SD-031: E2_world Causal-Footprint Forward Model Comparator

Claim ID: SD-031 Subject: self_attribution.comparator_z_world Status: IMPLEMENTED (V3; v3_pending) – substrate landed 2026-06-06 Registered: 2026-04-18 Depends on: SD-005 (self/world latent split), SD-010 (harm-stream separation), MECH-256 (general comparator mechanism) Instantiates: MECH-256 on the z_world stream Parent roadmap: self_attribution_per_stream.md

Implementation status (2026-06-06) – supersedes the “V4 target” framing below

SD-031 was rescoped v4 -> v3 and implemented on 2026-06-06. The trigger was the cluster failure-autopsy failure_autopsy_zworld-integration-cluster_2026-06-06 (V3-EXQ-177/145/170/215): it named SD-031 as a missing dependency of the V3 z_world discriminative-granularity retest (V3-EXQ-177’s counterfactual-attribution arm). A claim that a V3-completion retest depends on is V3-scoped by definition – the implementation_phase field is a roadmap prediction, not a permission gate. The “V4 target” / “V3 does not run this claim” statements in the sections below are historical and superseded by this note.

What landed: ree-v3/ree_core/predictors/e2_world.py – E2WorldForward + E2WorldConfig, the z_world instantiation of the MECH-256 single-pass comparator (sibling to ARC-033 e2_harm_s.py). It reuses ResidualHarmForward (the generic residual-delta module), is gated on LatentStackConfig.use_e2_world_forward (default False, bit-identical OFF), and reads z_world_dim from config.latent.world_dim (never a literal). Agent wiring mirrors e2_harm_s (agent-level self.e2_world, no new LatentState field). forward() is the unrestricted evaluator/rollout read (MECH-257); comparator_residual() is the MECH-094-gated single-pass agency read.

Carry-forward guard (load-bearing): E2WorldForward.__init__ HARD-ASSERTS world_dim >= 128 (the REEConfig.large preset). The 2026-06-06 autopsy established that z_world at world_dim=32 is a competent bulk predictor (world_forward_r2 0.72-0.94) but lacks the discriminative/spatial granularity the attribution arm needs – so a dim=32 comparator would emit a vacuous zero attribution gap. An explicit allow_subthreshold_dim escape hatch (default False) permits bulk-only/ablation construction below threshold but reports attribution_ready=False and returns a zeroed sentinel residual.

Validation (gated, NOT yet queued): the discriminative/attribution experiment must run at world_dim >= 128 AND with ARC-065 behavioral diversity active (balanced agent-caused vs externally-caused events; ARC-065 is currently phase_1 only). P0 must train the z_world encoder (SD-009 event-contrastive + SD-018 resource proximity) before the forward model – a random encoder yields a near-position-invariant z_world and a trivially-identity world-forward (the MECH-353 / V3-EXQ-642 vacuous-comparator lesson). Running before both halves are in place reproduces the dim=32 + monostrategy confound.
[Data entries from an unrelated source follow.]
theorem perm_fp_ip (v : Block) : perm 64 fpTable (perm 64 ipTable v) = v :=
  perm_perm fpTable ipTable rfl rfl (by decide) v

/-- The rounds in reverse order undo the rounds, on swapped halves (R172). -/
theorem foldl_round_reverse (keys : List (BitVec 48)) (lr : BitVec 32 × BitVec 32) :
    keys.reverse.foldl round (keys.foldl round lr).swap = lr.swap := by
  induction keys generalizing lr with
  | nil => rfl
  | cons k keys ih =>
    rw [List.foldl_cons, List.reverse_cons, List.foldl_append, ih]
    exact round_swap_round lr.1 lr.2 k

/-- A block's two halves. -/
def halves (v : Block) : BitVec 32 × BitVec 32 := (v.extractLsb' 32 32, v.extractLsb' 0 32)

/-- The block of two halves. -/
def join (lr : BitVec 32 × BitVec 32) : Block := lr.1 ++ lr.2

theorem halves_join (lr : BitVec 32 × BitVec 32) : halves (join lr) = lr :=
  Prod.ext BitVec.extractLsb'_append_eq_left BitVec.extractLsb'_append_eq_right

theorem join_halves (v : Block) : join (halves v) = v :=
  (BitVec.extractLsb'_append_extractLsb'_eq_extractLsb' rfl).trans BitVec.extractLsb'_eq_self

/-- The rounds and the swap before the final permutation, over a block's halves (R171). -/
theorem cipherWith_eq (keys : List (BitVec 48)) (b : Block) :
    cipherWith keys b = perm 64 fpTable (join (keys.foldl round (halves (perm 64 ipTable b))).swap) := rfl

/-- The cipher with the round keys in reverse order undoes the cipher (R172). -/
theorem cipherWith_reverse (keys : List (BitVec 48)) (b : Block) : cipherWith keys.reverse (cipherWith keys b) = b := by
  rw [cipherWith_eq keys, cipherWith_eq keys.reverse, perm_ip_fp, halves_join, foldl_round_reverse, Prod.swap_swap,
    join_halves, perm_fp_ip]

end Des

theorem cipher_enc (k b : Block) : cipher.enc k b = Des.cipherWith (Des.subkeys k) b := rfl

theorem cipher_dec (k b : Block) : cipher.dec k b = Des.cipherWith (Des.subkeys k).reverse b := rfl

/-- Encryption undoes decryption (R160). -/
theorem cipher_enc_dec (k b : Block) : cipher.enc k (cipher.dec k b) = b := by
  have h := Des.cipherWith_reverse (Des.subkeys k).reverse b
  rw [List.reverse_reverse] at h
  rw [cipher_enc, cipher_dec, h]

/-! ### The padding -/

/-- Zero bytes that do not fill the final block are the first of the padding's. -/
theorem padMessage_append_zeros {msg : List Byte} {k : Nat} (hk : msg.length % 8 + k ≤ 7) :
    padMessage (msg ++ List.replicate k 0) = padMessage msg := by
  have hlength : k + (8 - (msg.length + k) % 8) = 8 - msg.length % 8 := by omega
  rw [padMessage, padMessage, List.length_append, List.length_replicate, List.append_assoc,
    List.replicate_append_replicate, hlength]

/-- RMAC is a function of the padded message (R130). -/
theorem rmac_congr {c : Config.Cipher} {key m m' : List Byte} (h : padMessage m = padMessage m') :
    rmac c key m = rmac c key m' := by
  simp only [rmac, macFirst, h]

theorem rmac_of_length {c : Config.Cipher} {key msg : List Byte} (h : key.length = 16) : rmac c key msg =
    some (c.enc (packBlock (key.take 8)) (c.dec (packBlock (key.drop 8)) (macFirst c (packBlock (key.take 8)) msg))) :=
  if_pos h

/-! ### The statements -/

/-- Settles O51: the padded message is the same. -/
theorem paddingInvisible : Obligations.PaddingInvisible := fun _ _ _ _ =>
  ⟨fun _ hk => rmac_congr (padMessage_append_zeros hk), rmac_congr rfl⟩

/-- Settles O52: the decryption under K2 is undone by the encryption under K1. -/
theorem equalHalves : Obligations.EqualHalves := by
  intro half msg hhalf
  have hlength : (half ++ half).length = 16 := by rw [List.length_append, hhalf]
  rw [rmac_of_length hlength, List.take_left' hhalf, List.drop_left' hhalf, cipher_enc_dec]

end Sys2Proof.Machine
end

section
/-! PROOFS. Sequences of MAC commands: what the engine holds after the key bytes, and after each message byte (spec
42_mac_engine.md R130 to R140). -/

namespace Sys2Proof.Machine

/-! ### Commands that succeed one after the other -/

/-- The commands all succeed, one after the other, from one state to another. -/
inductive Succeeds : List Instr → State → State → Prop
  | nil (s : State) : Succeeds [] s s
  | cons {i : Instr} {is : List Instr} {s t u : State} (h : exec i s = succeed t) (rest : Succeeds is t.complete u) :
    Succeeds (i :: is) s u

section
variable {i : Instr} {is js : List Instr} {s t u v : State}

theorem succeeds_singleton (h : exec i s = succeed t) : Succeeds [i] s t.complete := .cons h (.nil _)

theorem Succeeds.append (h : Succeeds is s t) (h' : Succeeds js t u) : Succeeds (is ++ js) s u := by
  induction h with
  | nil => exact h'
  | cons hexec _ ih => exact .cons hexec (ih h')

/-- The commands up to any one succeed too. -/
theorem Succeeds.take (h : Succeeds is s u) (n : Nat) : ∃ v, Succeeds (is.take n) s v := by
  induction h generalizing n with
  | nil => exact ⟨_, by simpa using .nil _⟩
  | cons hexec _ ih =>
    cases n with
    | zero => exact ⟨_, .nil _⟩
    | succ n =>
      obtain ⟨v, hv⟩ := ih n
      exact ⟨v, .cons hexec hv⟩

theorem Succeeds.cerr (h : Succeeds is s u) (hne : is ≠ []) : u.cerr = 0 := by
  induction h with
  | nil => exact absurd rfl hne
  | cons hexec hrest ih =>
    cases hrest with
    | nil => rfl
    | cons => exact ih (by simp)

/-- A success keeps ERR, but for ERR_CLR (R203). -/
theorem exec_succeed_err (h : exec i s = succeed t) (hi : i ≠ .errClr) : t.err = s.err := by
  rcases exec_shape i s with ⟨c, -, hc, hraise⟩ | ⟨t', hsucceed, herr, -⟩
  · have hstate := Host.Outcome.next.inj (hraise.symm.trans h)
    exact absurd (congrArg State.cerr hstate) (mt (code_eq_zero_iff c).1 hc)
  · have hstate := Host.Outcome.next.inj (hsucceed.symm.trans h)
    have hsame : t.err = t'.err := by simpa using congrArg State.err hstate.symm
    exact hsame.trans (herr hi)

theorem Succeeds.err (h : Succeeds is s u) (his : .errClr ∉ is) : u.err = s.err := by
  induction h with
  | nil => rfl
  | cons hexec _ ih =>
    obtain ⟨hi, his⟩ := not_or.1 (mt List.mem_cons.2 his)
    exact (ih his).trans (exec_succeed_err hexec (Ne.symm hi))

/-! ### The machine's run of such commands -/

/-- Commands of the MAC engine that can be written to CMD. -/
def Runnable (is : List Instr) : Prop := ∀ i ∈ is, isMacCommand i = true ∧ i.wellFormed = true

/-- A MAC command does the same whatever accesses are pending, and leaves them (R145). -/
theorem exec_setPending (hi : isMacCommand i = true) (h : exec i s = .next t) (pending : List HostEvent) :
    exec i { s with pending := pending } = .next { t with pending := pending } := by
  have hframe : t = withOutsideOf s t := (exec_withOutsideOf s s hi).fixed h
  have hother := (exec_withOutsideOf { s with pending := pending } s hi).eq_next h
  rw [hframe] at hother ⊢
  exact hother

theorem commandWrites_append (is js : List Instr) : commandWrites (is ++ js) = commandWrites is ++ commandWrites js :=
  List.map_append

/-- Writing the commands to CMD takes a step each, to the state the commands lead to. -/
theorem Succeeds.run_pending (h : Succeeds is s u) (his : Runnable is) (rest : List HostEvent) :
    run is.length { s with pending := commandWrites is ++ rest } = .next { u with pending := rest } := by
  induction h with
  | nil => rfl
  | @cons i is s t u hexec _ ih =>
    obtain ⟨⟨hi, hwf⟩, his⟩ := List.forall_mem_cons.1 his
    have hstep : step { s with pending := commandWrites (i :: is) ++ rest } =
        .next { t.complete with pending := commandWrites is ++ rest } :=
      (step_command hwf rfl).trans (exec_setPending hi hexec _)
    rw [List.length_cons, run_succ_of_next _ hstep]
    exact ih his

theorem Succeeds.run_eq {rest : List HostEvent} (h : Succeeds is s u) (his : Runnable is)
    (hpending : s.pending = commandWrites is ++ rest) : run is.length s = .next { u with pending := rest } := by
  have hs : s = { s with pending := commandWrites is ++ rest } := by rw [← hpending]
  rw [hs]
  exact h.run_pending his rest

/-- The run of a part of the commands: the others are still pending. -/
theorem Succeeds.run_take {rest : List HostEvent} {n : Nat} (h : Succeeds (is.take n) s v) (his : Runnable is)
    (hpending : s.pending = commandWrites is ++ rest) (hn : n ≤ is.length) :
    run n s = .next { v with pending := commandWrites (is.drop n) ++ rest } := by
  have hlength : (is.take n).length = n := by simpa using hn
  have hsplit : s.pending = commandWrites (is.take n) ++ (commandWrites (is.drop n) ++ rest) := by
    rw [hpending, ← List.append_assoc, ← commandWrites_append, List.take_append_drop]
  have hrun := h.run_eq (fun i hi => his i (List.mem_of_mem_take hi)) hsplit
  rwa [hlength] at hrun

/-- A command written behind them runs where they lead to, whether it succeeds or not. -/
theorem Succeeds.run_next {rest : List HostEvent} (h : Succeeds is s v) (his : Runnable is) (hi : i.wellFormed = true)
    (hpending : s.pending = commandWrites (is ++ [i]) ++ rest) :
    run (is.length + 1) s = exec i { v with pending := rest } := by
  have hsplit : s.pending = commandWrites is ++ (commandWrite (encode i) :: rest) := by
    rw [hpending, commandWrites_append, List.append_assoc]
    rfl
  obtain ⟨t, ht⟩ := exec_next i { v with pending := rest }
  have hstep : step { v with pending := commandWrite (encode i) :: rest } = .next t := (step_command hi rfl).trans ht
  calc run (is.length + 1) s
    _ = run 1 { v with pending := commandWrite (encode i) :: rest } := run_add_of_next 1 (h.run_eq his hsplit)
    _ = .next t := run_succ_of_next 0 hstep
    _ = exec i { v with pending := rest } := ht.symm

end

/-! ### Bytes loaded in order -/

/-- A byte appended behind the first `k` ones. -/
theorem take_setIfInBounds {n k : Nat} (v : Vector Byte n) (b : Byte) (hk : k < n) :
    (v.setIfInBounds k b).toList.take (k + 1) = v.toList.take k ++ [b] := by
  have hlength : k < v.toList.length := by simpa using hk
  rw [Vector.toList_setIfInBounds, List.take_add_one, List.take_set_of_le (Nat.le_refl k),
    List.getElem?_set_self hlength]
  rfl

/-- A command for each byte: what the bytes before it led to lets the next one succeed, so they all do. -/
theorem succeeds_bytes {load : Byte → Instr} {R : List Byte → State → Prop} {bytes : List Byte} {s : State}
    (hstep : ∀ front b back u, front ++ b :: back = bytes → R front u →
      ∃ t, exec (load b) u = succeed t ∧ R (front ++ [b]) t.complete) (hstart : R [] s) :
    ∃ u, Succeeds (bytes.map load) s u ∧ R bytes u := by
  have from_front (front back : List Byte) (v : State) (hsplit : front ++ back = bytes) (hv : R front v) :
      ∃ u, Succeeds (back.map load) v u ∧ R bytes u := by
    induction back generalizing front v with
    | nil => exact ⟨v, .nil v, by simpa [← hsplit] using hv⟩
    | cons b back ih =>
      obtain ⟨t, hexec, ht⟩ := hstep front b back v hsplit hv
      obtain ⟨u, hu, hR⟩ := ih (front ++ [b]) t.complete (by simpa using hsplit) ht
      exact ⟨u, .cons hexec hu, hR⟩
  exact from_front [] bytes s rfl hstart

/-- These key bytes are loaded, and nothing else but CERR differs from `s`. -/
structure KeyLoaded (s : State) (bytes : List Byte) (u : State) : Prop where
  cnt : u.keyCnt.val = bytes.length
  key : u.key.toList.take bytes.length = bytes
  frame : u = { s with key := u.key, keyCnt := u.keyCnt, cerr := u.cerr }

/-- These bytes of an expected MAC are loaded, and nothing else but CERR differs from `s`. -/
structure ExpLoaded (s : State) (bytes : List Byte) (u : State) : Prop where
  cnt : u.expCnt.val = bytes.length
  exp : u.exp.toList.take bytes.length = bytes
  frame : u = { s with exp := u.exp, expCnt := u.expCnt, cerr := u.cerr }

section
variable {s u : State} {bytes : List Byte}

theorem KeyLoaded.appendKey (h : KeyLoaded s bytes u) (b : Byte) (hlength : bytes.length < 16) :
    KeyLoaded s (bytes ++ [b]) (u.appendKey b).complete where
  cnt := by
    have hcnt := h.cnt
    rw [List.length_append, List.length_singleton, ← hcnt]
    exact Fin.val_add_one_of_lt' (by omega)
  key := by
    rw [List.length_append, List.length_singleton, State.complete_key, State.appendKey_key, h.cnt,
      take_setIfInBounds u.key b hlength, h.key]
  frame := congrArg (fun v : State =>
    { v with key := u.key.setIfInBounds u.keyCnt.val b, keyCnt := u.keyCnt + 1, cerr := 0 }) h.frame

theorem ExpLoaded.appendExp (h : ExpLoaded s bytes u) (b : Byte) (hlength : bytes.length < 8) :
    ExpLoaded s (bytes ++ [b]) (u.appendExp b).complete where
  cnt := by
    have hcnt := h.cnt
    rw [List.length_append, List.length_singleton, ← hcnt]
    exact Fin.val_add_one_of_lt' (by omega)
  exp := by
    rw [List.length_append, List.length_singleton, State.complete_exp, State.appendExp_exp, h.cnt,
      take_setIfInBounds u.exp b hlength, h.exp]
  frame := congrArg (fun v : State =>
    { v with exp := u.exp.setIfInBounds u.expCnt.val b, expCnt := u.expCnt + 1, cerr := 0 }) h.frame

/-- KEY_LD of up to 16 bytes (R131). -/
theorem succeeds_keyLd (hact : s.macAct = false) (hcnt : s.keyCnt = 0) (hlength : bytes.length ≤ 16) :
    ∃ u, Succeeds (bytes.map .keyLd) s u ∧ KeyLoaded s bytes u := by
  refine succeeds_bytes (fun front b back u hsplit h => ?_) ⟨by rw [hcnt]; rfl, rfl, rfl⟩
  have hfront : front.length < 16 := by simp [← hsplit] at hlength; omega
  exact ⟨_, exec_keyLd (by rw [h.frame, hact]) (h.cnt ▸ hfront), h.appendKey b hfront⟩

/-- EXP_LD of up to 8 bytes (R136). -/
theorem succeeds_expLd (hcnt : s.expCnt = 0) (hlength : bytes.length ≤ 8) :
    ∃ u, Succeeds (Asm.exp8 bytes) s u ∧ ExpLoaded s bytes u := by
  refine succeeds_bytes (fun front b back u hsplit h => ?_) ⟨by rw [hcnt]; rfl, rfl, rfl⟩
  have hfront : front.length < 8 := by simp [← hsplit] at hlength; omega
  exact ⟨_, exec_expLd (h.cnt ▸ hfront), h.appendExp b hfront⟩

end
Hand to /queue-experiment.

Activation smoke (2026-06-06, world_dim=128): world_forward_r2 0.969; single-pass comparator self-caused residual ~2.0 vs externally-caused ~22.6 (correct attribution gap). 9/9 contracts (tests/contracts/test_e2_world_forward.py)

845/845 full contract suite + 7/7 preflight PASS with the flag OFF.

SD-030 (z_self) remains V4 – no V3 driver (V3 has no clean z_self stream with its own forward model; E2 operates on combined z_gamma).

Problem

V3 tracks world-state changes caused by the agent through ResidueField: each action leaves a trace in z_world space, and downstream valuation reads the terrain of accumulated residues. The residue mechanism answers “where did I go” and “what did I affect,” but it does not, by itself, distinguish agent-caused world changes from externally-caused world changes happening in the same region of state space.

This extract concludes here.